3.4. pKa dependent photoreduction
In this investigation, a linear dependence of photoefficiency(%) of CoIII(tn)2(Rpy) Br2+/TiO 2 suspension with respect to the Rpyligand in terms of acidity constant (pKa)
as shown in Figure 2 is observed. Linear regression analysis of PE% versus pKa yields a slope indicating that electron donating groups in Rpy (pKa > 5.25) enhances photo efficiency (%) and that electron withdrawing groups in Rpy (pKa = 1.90) reduces the photo catalytic behavior. Therefore, it can be concluded that coordination environment of the metal centre of a transition metal ion can greatly influence the photochemical character of the complex.
Fig. 2. Linear plot of photoefficiency vs. pKa value of aryl amine (R) in Com(tn)2(Rpy)Br2+; ■ absence of nano-TiO2, • presence poly-TiO2, and ▲ presence nano-TiO2 in 70/30 (w/w)% water/PriOH
It is interesting to note that the PE (%) of CoII generation is (i) linearly increasing with 2-propanol content and (ii) showing some relationship with variation in the Rpy ligand of the complex.

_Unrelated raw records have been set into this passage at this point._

-- ==== Sys2Proof/Certificates/Slice0/Obligations.lean ====
section
/-! DEFINITION. The statements for the provers: what the spec's numbered rules say that commands, register accesses,
errors, reset, the SHA-256 core and the agents do. Each docstring names its rules; a statement that rests on a choice
of the model names its log entry. -/

open Sys2Proof Sys2Proof.Machine

/-! ## Encoding (30_encoding.md) -/

/-- R86: a command word is reserved exactly when OP is 0x4 to 0xF, or OP is 0x0, 0x1 or 0x3 with a bit of [31:4] set,
or OP is 0x2 with a bit of [31:6] set. -/
def Obligations.ReservedWordsAreExactlyThese : Prop :=
  ∀ v : Word, decodeCmdw v = none ↔
    (4 ≤ (v.extractLsb' 0 4).toNat ∨
      ((v.extractLsb' 0 4 = 0x0#4 ∨ v.extractLsb' 0 4 = 0x1#4 ∨ v.extractLsb' 0 4 = 0x3#4) ∧ v.extractLsb' 4 28 ≠ 0#28) ∨
      (v.extractLsb' 0 4 = 0x2#4 ∧ v.extractLsb' 6 26 ≠ 0#26))

/-- R82: the full CMDW values of the four commands, and every OP from 0x4 on is reserved. -/
def Obligations.CommandWordsAreExactlyTheTable : Prop :=
  ∀ v : Word,
    (decodeCmdw v = some .nop ↔ v = 0x00000000#32) ∧
    (decodeCmdw v = some .init ↔ v = 0x00000001#32) ∧
    (decodeCmdw v = some (.absorb 0) ↔ v = 0x00000002#32) ∧
    (decodeCmdw v = some (.absorb 1) ↔ v = 0x00000012#32) ∧
    (decodeCmdw v = some (.absorb 2) ↔ v = 0x00000022#32) ∧
    (decodeCmdw v = some (.absorb 3) ↔ v = 0x00000032#32) ∧
    (decodeCmdw v = some .final ↔ v = 0x00000003#32) ∧
    (4 ≤ (v.extractLsb' 0 4).toNat → decodeCmdw v = none)

/-- Decoding the encoding of any well-formed instruction gives it back, at every operand value. -/
def Obligations.DecodeOfEncodeIsTheInstruction : Prop :=
  ∀ i : Instr, i.wellFormed = true → decode (encode i) = .ok i

/-- Every well-formed encoded object that decodes is the encoding of what it decodes to: no two encodings of one
operation, no bit ignored. -/
def Obligations.EncodeOfDecodedIsTheObject : Prop :=
  ∀ (e : Encoded) (i : Instr), e.wellFormed = true → decode e = .ok i → encode i = e

/-- A few words written out from R82 and R83 decode to what they stand for (the numbering of bits: log entry 6). -/
def Obligations.WrittenOutWordsDecode : Prop :=
  decodeTableWord 32 0x00000001 = some .init ∧
    decodeTableWord 32 0x00000022 = some (.absorb 2) ∧
    decodeTableWord 8 0x02 = some .rdStatus ∧
    decodeTableWord 8 0x0F = some (.rdDigest 7) ∧
    decodeTableWord 8 0x17 = some (.wrRsvd 1 0) ∧
    decodeTableWord 32 0x00000042 = none

/-- R57: the offsets of the named registers, and every word of the window has exactly one register. -/
def Obligations.RegisterMapCoversTheWindow : Prop :=
  RegName.off .id = 0x00 ∧ RegName.off .cmd = 0x04 ∧ RegName.off .status = 0x08 ∧ RegName.off .din = 0x0C ∧
    RegName.off .bitlenLo = 0x10 ∧ RegName.off .bitlenHi = 0x14 ∧ RegName.off .rsvd6 = 0x18 ∧ RegName.off .rsvd7 = 0x1C ∧
    (∀ i : BitVec 3, RegName.off (.digest i) = 0x20 + 4 * i.toNat) ∧
    (∀ idx : BitVec 4, ∃ r : RegName, r.index = idx ∧ ∀ r' : RegName, r'.index = idx → r' = r)

/-! ## Reset (70_reset_and_hazards.md) -/

/-- R20: the engine's elements right after reset, and R210: STATUS reads 0. -/
def Obligations.ResetLeavesTheListedValues : Prop :=
  EngineAtReset State.reset ∧ State.reset.rstN = true ∧ statusWord State.reset = 0x00000000#32

/-- R210: from any state, `rst_n` going low is one step after which every element is at its reset value; it is held
there while `rst_n` stays low; when `rst_n` goes high the engine is in that state, accepts accesses, and STATUS reads 0.
The host agent is not touched (log entry 4). -/
def Obligations.ResetEvent : Prop :=
  ∀ (s : State) (rest : List PlatformEvent),
    (s.platform = .rst false :: rest →
      ∃ t, step s = .next t ∧ t.rstN = false ∧ EngineAtReset t ∧ t.host = s.host ∧ t.platform = rest) ∧
    (s.rstN = false → EngineAtReset s → s.platform.head? ≠ some (.rst true) →
      ∀ t, step s = .next t → t.rstN = false ∧ EngineAtReset t) ∧
    (s.rstN = false → s.platform = .rst true :: rest →
      ∃ t, step s = .next t ∧ Accepting t ∧ EngineAtReset t ∧ t.host = s.host ∧
        exec .rdStatus t = .next { t with rdata := 0x00000000#32 })

/-- R211: a reset while a command is pending discards it with none of its effect, and host accesses while `rst_n` is
low have no effect and their reads return 0 (ID's too: log entry 9; a write leaves `rdata`: log entry 8). -/
def Obligations.ResetDiscardsTheCommandAndBlocksAccesses : Prop :=
  (∀ (s : State) (p : Pending) (rest : List PlatformEvent), s.pend = some p → s.platform = .rst false :: rest →
    ∃ t, step s = .next t ∧ t.pend = none ∧ EngineAtReset t) ∧
  ∀ (i : Instr) (s : State), s.rstN = false →
    exec i s = .next { s with rdata := if isRead i = true then 0x00000000#32 else s.rdata }

/-! ## Commands (41_commands.md) -/

/-- R141: CMDW 0x00000000 is NOP; it has no effect and is never pending, in every phase; written while BUSY it sets
ERR_BUSY only. -/
def Obligations.NopHasNoEffect : Prop :=
  decode (.cmdw 0x00000000#32) = .ok .nop ∧
  ∀ s : State, (Accepting s → exec .nop s = .next s) ∧
    (s.rstN = true → s.busy = true → exec .nop s = .next { s with err := { s.err with busy := true } })

/-- R142: CMDW 0x00000001 is INIT, accepted in every phase; at issue only PEND changes (the model's own delay fields of
log entry 2 apart), and its completion loads the eight words of R109, empties the buffer, zeroes CNT and BITLEN, goes to
ACTIVE, and changes nothing else. Written while BUSY it sets ERR_BUSY only. -/
def Obligations.InitRestartsTheComputation : Prop :=
  decode (.cmdw 0x00000001#32) = .ok .init ∧
  ∀ s : State,
    (Accepting s → ∃ t, exec .init s = .next t ∧
      t = { s with
        pend := some { op := .init, n := 1, data := s.din }
        delay := t.delay
        issues := t.issues
        latencies := t.latencies } ∧
      t.busy = true ∧
      complete t = { t with
        hash :=
          { h := #v[0x6A09E667#32, 0xBB67AE85#32, 0x3C6EF372#32, 0xA54FF53A#32,
              0x510E527F#32, 0x9B05688C#32, 0x1F83D9AB#32, 0x5BE0CD19#32]
            buf := Vector.replicate 64 0x00#8
            cnt := 0#6
            bitlen := 0#64 }
        phase := .active
        pend := none }) ∧
    (s.rstN = true → s.busy = true → exec .init s = .next { s with err := { s.err with busy := true } })

/-- R143: the encodings of ABSORB.n; one in ACTIVE within the length limit is latched with DIN; its completion runs AbsorbByte on bytes
`d[31 - 8j : 24 - 8j]`, j = 0..n-1, in order, leaves CNT = (CNT + n) mod 64, and changes nothing but the hash state.
Errors at issue only: ERR_BUSY, then ERR_SEQ, then ERR_LEN. (The model's own delay fields, log entry 2, apart.) -/
def Obligations.AbsorbTakesItsBytes : Prop :=
  (decode (.cmdw 0x00000002#32) = .ok (.absorb 0) ∧ decode (.cmdw 0x00000012#32) = .ok (.absorb 1) ∧
    decode (.cmdw 0x00000022#32) = .ok (.absorb 2) ∧ decode (.cmdw 0x00000032#32) = .ok (.absorb 3)) ∧
  ∀ (nb : BitVec 2) (s : State), s.rstN = true →
    (s.busy = true → exec (.absorb nb) s = .next { s with err := { s.err with busy := true } }) ∧
    (s.busy = false → s.phase ≠ .active →
      exec (.absorb nb) s = .next { s with err := { s.err with seq := true } }) ∧
    (s.busy = false → s.phase = .active → s.hash.bitlen.toNat + 8 * (nb.toNat + 1) > 2 ^ 64 - 1 →
      exec (.absorb nb) s = .next { s with err := { s.err with len := true } }) ∧
    (s.busy = false → s.phase = .active → s.hash.bitlen.toNat + 8 * (nb.toNat + 1) ≤ 2 ^ 64 - 1 →
      ∃ t, exec (.absorb nb) s = .next t ∧
        t = { s with
          pend := some { op := .absorb, n := nb.toNat + 1, data := s.din }
          delay := t.delay
          issues := t.issues
          latencies := t.latencies } ∧
        (complete t).hash =
          (List.range (nb.toNat + 1)).foldl (fun x j => absorbByte x (s.din.extractLsb' (24 - 8 * j) 8)) s.hash ∧
        (complete t).hash.cnt.toNat = (s.hash.cnt.toNat + nb.toNat + 1) % 64 ∧
        (complete t).hash.bitlen.toNat = s.hash.bitlen.toNat + 8 * (nb.toNat + 1) ∧
        complete t = { t with hash := (complete t).hash, pend := none })

/-- R144: AbsorbByte puts the byte at index CNT and adds 8 to BITLEN; below 63 bytes it counts it, and the 64th byte
compresses the full block and empties the buffer. -/
def Obligations.AbsorbByteFillsTheBlock : Prop :=
  ∀ (x : HashState) (b : Byte),
    (absorbByte x b).bitlen = x.bitlen + 8#64 ∧
    (x.cnt.toNat < 63 →
      (absorbByte x b).h = x.h ∧ (absorbByte x b).cnt.toNat = x.cnt.toNat + 1 ∧
        ∀ j : Fin 64, (absorbByte x b).buf[j.val] = if j.val = x.cnt.toNat then b else x.buf[j.val]) ∧
    (x.cnt.toNat = 63 →
      (absorbByte x b).h = compress x.h (Vector.ofFn fun j => if j.val = 63 then b else x.buf[j.val]) ∧
        (absorbByte x b).cnt = 0#6 ∧ ∀ j : Fin 64, (absorbByte x b).buf[j.val] = 0#8)

/-- R145: CMDW 0x00000003 is FINAL; in ACTIVE it is latched; its completion pads, goes to DONE, leaves CNT 0 and the buffer zero, and keeps
BITLEN at the message length. Errors at issue only: ERR_BUSY, then ERR_SEQ outside ACTIVE. (The model's own
delay fields, log entry 2, apart.) -/
def Obligations.FinalPadsAndGoesToDone : Prop :=
  decode (.cmdw 0x00000003#32) = .ok .final ∧
  ∀ s : State, s.rstN = true →
    (s.busy = true → exec .final s = .next { s with err := { s.err with busy := true } }) ∧
    (s.busy = false → s.phase ≠ .active → exec .final s = .next { s with err := { s.err with seq := true } }) ∧
    (s.busy = false → s.phase = .active →
      ∃ t, exec .final s = .next t ∧
        t = { s with
          pend := some { op := .final, n := 1, data := s.din }
          delay := t.delay
          issues := t.issues
          latencies := t.latencies } ∧
        complete t = { t with hash := pad s.hash, phase := .done, pend := none } ∧
        (pad s.hash).cnt = 0#6 ∧ (∀ j : Fin 64, (pad s.hash).buf[j.val] = 0#8) ∧ (pad s.hash).bitlen = s.hash.bitlen)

This non-consistency can be attributed to nanoparticle (or polycrystalline) surface//cobalt(III)-Rpy affinity and subsequent interfacial electron transfer. Accumulation of cobalt(III) complex on the surface of nano-TiO2 to form a compact layer is mainly dependent upon the blocking effect of Rpy due to electron withdrawing and electron donating properties. Pellizzetti and co-workers showed a significant alteration in the distribution of aromatic intermediates on the surface of TiO2 in their study [38]. Figure 2 shows photoefficiency vs pKa of the aryl amine of the Rpy ligand of six Com(tn)2(Rpy)Br2+ complexes. It is interesting that, within this limited set of complexes at least, there is an obvious relationship between PE and the pKa value of the ligand. There is a reasonable enhancement in the PE with aromatic ring electronic nature of the Rpy ligand, which appears to asymptotically approach a limiting value.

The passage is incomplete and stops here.